Minimum Spanning Trees
Hello, welcome to competitive programming.
Today we are going to talk about minimum spanning trees and their variations.
In this video we are going to talk about Minimum Spanning Trees in general, what some of their properties are, and some interesting variations that can occur. Actual algorithms to compute them will be in other videos.
As a running example, consider the following connected, weighted graph. Let’s say that the edges represent a cost, and so we would like to delete some edges to reduce the cost, but we would also like to keep the graph connected.
So, in this graph you see the most expensive edge is a 10, so maybe we could delete that one. And then the 9 could also be safely deleted. Keep it up, and what you get is this…
The highlighted edges form what is called a spanning tree. And this particular spanning tree is minimum for the graph.
It’s easy to imagine the kinds of problems you might want to solve. The nodes could represent villages and the edge weights the cost of building a road between them, and you want to connect all the villages. The villagers in f might be very upset when they have to travel to c, but at least the government saved money on roads.
Properties of MSTs
There are a few properties of MSTs that you must know. Every connected graph is guaranteed to have at least one minimum spanning tree. It is possible for a graph to have many MSTs, especially if edge weights repeat.
Since the MST is a tree, the number of edges will be equal to the number of vertices minus one.
Also, since it is a tree, removing any edge will disconnect it.
There are some interesting variations of MST problems. The easiest variation is to find a maximal spanning tree. We just select maximal edges instead of minimum.
Another variation is called a minimum spanning subgraph. Sometimes you are given a problem where some edges are added already and you must connect the rest of the graph. The result is a subgraph that is sort of minimum; perhaps we can say it’s the minimum subgraph that follows the constraints.

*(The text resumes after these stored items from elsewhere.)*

-- ==== Sys2Proof/Machine/Anvil.lean ====
section
/-! DEFINITION. The Anvil: `MMA`, `MMAS`, `MROT`, `MROT2`, `CCLR` (R189 to R199, R385), its arithmetic (R83 to R89), temper
and replay (R264 to R270), rotation. -/

namespace Sys2Proof.Machine

/-! ## Checks at issue -/

/-- The rung of a format code on the ladder of R264. -/
def rungOf (code : Nat) : Option Nat := match code with | 0 => some 0 | 1 | 2 => some 1 | 3 => some 2 | _ => none

/-- Whether an operand pair and a C format stand in Table 4.8. -/
def pairOk (x y c : Nat) : Bool :=
  ((x == 1 || x == 2) && (y == 1 || y == 2) && c == 5) || (x == 0 && y == 0 && c == 5) || (x == 3 && y == 3 && c == 5) ||
    (x == 4 && y == 4 && c == 5) || (x == 6 && y == 6 && c == 8)

/-- Whether `TMPOL` fails its check for an A format (Table 10.1, R264). -/
def policyBad (pol : Word) (afmt : Nat) : Bool :=
  let start := fieldN pol 0 4
  let ceil := fieldN pol 4 4
  fieldN pol 44 20 != 0 || decide (3 < start) || rungOf start != rungOf afmt || decide (3 < ceil) ||
    decide ((rungOf ceil).getD 0 < (rungOf start).getD 0)

/-- Blocks of a Y operand: q (R190). -/
def yBlocks (sparse n8 : Bool) : Nat := if sparse then (if n8 then 4 else 2) else 1

/-- The C tile of an Anvil instruction (R191). -/
def tileOf (s : State) (f : Form) : Except Stop Nat := do
  let b ← fieldOf s 1 f.od [2]
  if b.remote then badOperand 1 f.od
  pure (b.off % 16)

/-- A block operand (R191): base a multiple of 64, `n` blocks of 256 lines inside a buffer of `size` lines. -/
def blockOf (s : State) (pos : Nat) (o : Operand) (buf size n : Nat) (localOnly : Bool) : Except Stop Block := do
  let b ← fieldOf s pos o [buf]
  if b.off % 64 ≠ 0 ∨ size < b.off + 256 * n ∨ (localOnly && b.remote) = true then badOperand pos o
  pure ⟨b.coreOf s.curCore, b.off, b.remote⟩

/-- Whether `MRLAND` breaks its layout (R196). -/
def landBad (m : Word) : Bool :=
  fieldN m 48 16 != 0 || fieldN m 28 4 != 0 || fieldN m 11 5 != 0 || landA m % 64 != 0 || decide (1792 < landA m) ||
    landW m % 64 != 0 || decide (3840 < landW m)

/-- The checks of Table 10.1 in its order, by the formats of the core under execution and a tempering policy. -/
def checkEngine (s : State) (pol : Word) (sparse temper : Bool) (y : Block) (q : Nat) : Except Stop Unit :=
  let c := s.myCore
  if !pairOk c.afmt.toNat c.wfmt.toNat c.cfmt.toNat then .error (.trap 0x38 1)
  else if sparse && c.afmt == 6 then .error (.trap 0x38 2)
  else if temper && pol.getLsbD 42 then
    if policyBad pol c.afmt.toNat then .error (.trap 0x38 3)
    else if 3328 < y.base + 256 * q then .error (.trap 0x38 4)
    else .ok ()
  else .ok ()

/-- A command with what it captures of the thread set and core under execution (R51, R106). -/
def captureAnvil (s : State) (op : AnvilOp) (id tile : Nat) (x y : Block) (md : BitVec 3) : AnvilCmd :=
  let c := s.myCore
  { id := id, op := op, temper := md.getLsbD 0, ow := md.getLsbD 1, n8 := md.getLsbD 2, tile := tile, x := x, y := y,
    afmt := c.afmt, wfmt := c.wfmt, cfmt := c.cfmt, books := c.cbk, tmpol := s.me.tmpol, mrland := c.mrland,
    owner := s.me.owner, ctx := BitVec.ofNat 12 s.myCtx, rcb := (s.me.act.map (·.rcb)).getD 0, ts := s.curTs,
    act := s.me.act.map (·.uid) }

/-- The entry into the core's Anvil queue (R191): a speculative activation, a held path or a full queue stalls. -/
def enterAnvil (s : State) (f : Form) (use : OdUse) (op : AnvilOp) (tile : Nat) (x y : Block) : Except Stop State := do
  needOrdinary s
  needPath s 1
  if Config.anvilEntries ≤ s.myCore.anvil.length then .error (.stall s)
  let (id, s) := s.fresh
  let cmd := captureAnvil s op id tile x y (if op = .cclr then 0 else f.md)
  pure (lockMine (s.modMyCore (fun c => { c with anvil := c.anvil ++ [cmd] })) f use)
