/-- Unit `u` of an end read. -/
def readUnit (s : State) (e : Nat) (owner : BitVec 20) (x : PoolEnd) (u : Nat) : PoolIo :=
  match x with
  | .loc core a =>
    if s.scratchBad core ((List.range 64).map (a + 64 * u + ·)) then .fail 4 else .done s (s.scratchLine core (a / 64 + u))
  | .glob p => poolRead s e owner (ptrAddr p + 64 * u)

/-- Unit `u` of an end written. -/
def writeUnit (s : State) (e : Nat) (x : PoolEnd) (u : Nat) (l : Line) : PoolIo :=
  match x with
  | .loc core a => .done (foreignLanded (s.setScratchLine core (a / 64 + u) l) core [a / 64 + u]) l
  | .glob p => poolWrite s e (ptrAddr p + 64 * u) 64 l

/-- The checks due before the next unit of a command. -/
def unitChecks (s : State) (e : Nat) (c : PoolCmd) (p : PoolPlan) : Except Nat State :=
  match p.src with
  | some x =>
    match unitCheck s e c.cmd.owner x c.units p.units rightR with
    | .ok s => unitCheck s e c.cmd.owner p.dst c.units p.units rightW
    | .error k => .error k
  | none => unitCheck s e c.cmd.owner p.dst c.units p.units rightW

/-- The next unit of a command moved (R241). The bytes whose check it has passed are noted until the 4 KiB end: a purge waits for them
(R326). -/
def moveUnit (s : State) (e k : Nat) (c : PoolCmd) (p : PoolPlan) : State :=
  match unitChecks s e c p with
  | .error st => setHead s k { c with started := true, status := st, fin := true, past := [] }
  | .ok s =>
    let c := if c.units % 64 = 0 then
        { c with past := (p.src.map (fun x => unitRange x c.units p.units)).getD [] ++ unitRange p.dst c.units p.units }
      else c
    let got := match p.src with
      | some x => readUnit s e c.cmd.owner x c.units
      | none => .done s (lineOfWords (copies 8 p.pattern))
    match got with
    | .fail st => setHead s k { c with started := true, status := st, fin := true, past := [] }
    | .wait s => setHead s k { c with started := true }
    | .done s l =>
      match writeUnit s e p.dst c.units l with
      | .fail st => setHead s k { c with started := true, status := st, fin := true, past := [] }
      | .wait _ => setHead s k { c with started := true }
      | .done s _ =>
        let last := decide (p.units ≤ c.units + 1)
        setHead s k { c with started := true, units := c.units + 1, fin := last,
                             past := if last || (c.units + 1) % 64 == 0 then [] else c.past }

/-- Up to `n` units of the head command of an engine. -/
def moveUnits (e : Nat) : Nat → State → State
  | 0, s => s
  | n + 1, s =>
    match headPool s e with
    | some (k, c) =>
      match c.fin, poolPlan s c.cmd with
      | false, .ok p => moveUnits e n (moveUnit s e k c p)
      | _, _ => s
    | none => s

/-- A step of a bulk engine on a command of an opcode. -/
def bulkStep (opcode die engine units : Nat) (s : State) : Outcome :=
  if 1 < die || 16 ≤ engine then .next s
  else
    match headPool s (engineKey die engine) with
    | some (_, c) =>
      if c.cmd.opcode = opcode && (c.started || !leaseOver s die engine) then .next (moveUnits (engineKey die engine) units s) else .next s
    | none => .next s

If the graph is not connected, you will end up creating a minimum spanning forest.
Finally, one thing that could happen is you would be asked to find the second most minimum spanning tree. The approach for this is to find the actual MST, and then make (|E|) runs, each one recomputing the MST with out one of the original edges.
In contests, problem setters will try to disguise the fact that a problem can be solved using MST. So as always, it is important to contest strategy to understand the structure of the problem you are trying to solve.
In the next videos we will go over some MST algorithms.